[Source material]:

--- --- ---

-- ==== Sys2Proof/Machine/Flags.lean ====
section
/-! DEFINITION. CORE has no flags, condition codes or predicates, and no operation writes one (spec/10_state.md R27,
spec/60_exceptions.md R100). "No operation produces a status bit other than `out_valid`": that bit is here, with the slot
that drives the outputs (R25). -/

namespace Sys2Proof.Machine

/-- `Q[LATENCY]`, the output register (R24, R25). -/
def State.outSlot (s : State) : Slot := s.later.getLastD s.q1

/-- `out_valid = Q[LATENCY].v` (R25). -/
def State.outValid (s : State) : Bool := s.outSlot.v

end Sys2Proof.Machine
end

--- --- ---

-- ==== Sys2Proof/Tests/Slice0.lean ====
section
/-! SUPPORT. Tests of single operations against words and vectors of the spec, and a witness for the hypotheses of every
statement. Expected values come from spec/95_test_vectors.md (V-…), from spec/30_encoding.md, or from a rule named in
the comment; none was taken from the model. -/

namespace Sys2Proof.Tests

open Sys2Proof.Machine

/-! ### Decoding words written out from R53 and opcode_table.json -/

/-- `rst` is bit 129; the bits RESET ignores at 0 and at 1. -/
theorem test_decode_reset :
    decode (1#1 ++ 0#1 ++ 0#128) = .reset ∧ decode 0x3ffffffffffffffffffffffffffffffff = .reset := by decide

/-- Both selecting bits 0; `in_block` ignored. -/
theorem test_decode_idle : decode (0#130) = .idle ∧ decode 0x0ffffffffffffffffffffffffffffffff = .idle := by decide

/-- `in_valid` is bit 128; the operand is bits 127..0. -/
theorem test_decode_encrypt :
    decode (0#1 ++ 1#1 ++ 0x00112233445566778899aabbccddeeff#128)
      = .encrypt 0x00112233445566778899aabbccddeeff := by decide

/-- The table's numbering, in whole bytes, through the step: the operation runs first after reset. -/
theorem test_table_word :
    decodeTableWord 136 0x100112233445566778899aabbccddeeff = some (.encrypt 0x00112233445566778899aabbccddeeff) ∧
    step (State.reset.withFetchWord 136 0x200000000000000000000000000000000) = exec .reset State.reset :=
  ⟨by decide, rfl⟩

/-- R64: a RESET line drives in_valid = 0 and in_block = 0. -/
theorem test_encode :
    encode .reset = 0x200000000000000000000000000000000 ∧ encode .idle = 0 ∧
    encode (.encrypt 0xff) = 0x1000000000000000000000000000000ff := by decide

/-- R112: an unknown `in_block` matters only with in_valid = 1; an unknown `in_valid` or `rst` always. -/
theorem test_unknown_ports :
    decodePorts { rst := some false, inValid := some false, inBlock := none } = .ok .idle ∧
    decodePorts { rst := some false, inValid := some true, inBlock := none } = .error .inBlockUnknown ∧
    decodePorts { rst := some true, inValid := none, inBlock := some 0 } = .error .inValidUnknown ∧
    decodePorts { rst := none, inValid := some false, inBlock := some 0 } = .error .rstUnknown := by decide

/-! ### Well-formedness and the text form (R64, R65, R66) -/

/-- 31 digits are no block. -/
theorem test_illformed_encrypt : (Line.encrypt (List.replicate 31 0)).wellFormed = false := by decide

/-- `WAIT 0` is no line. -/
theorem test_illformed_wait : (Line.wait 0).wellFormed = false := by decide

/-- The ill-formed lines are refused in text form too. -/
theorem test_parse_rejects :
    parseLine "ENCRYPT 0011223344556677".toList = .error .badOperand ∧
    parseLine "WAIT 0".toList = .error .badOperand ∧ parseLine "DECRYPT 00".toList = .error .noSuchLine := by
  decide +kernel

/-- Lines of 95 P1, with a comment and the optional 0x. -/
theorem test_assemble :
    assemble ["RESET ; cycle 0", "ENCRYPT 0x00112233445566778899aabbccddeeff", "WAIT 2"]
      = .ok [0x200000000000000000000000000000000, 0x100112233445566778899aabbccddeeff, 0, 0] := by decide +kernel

--- --- ---

[Exercise description]: Scan the entries above and copy each line where "true" occurs.

[The answer]:
    decodePorts { rst := some false, inValid := some true, inBlock := none } = .error .inBlockUnknown ∧
    decodePorts { rst := some true, inValid := none, inBlock := some 0 } = .error .inValidUnknown ∧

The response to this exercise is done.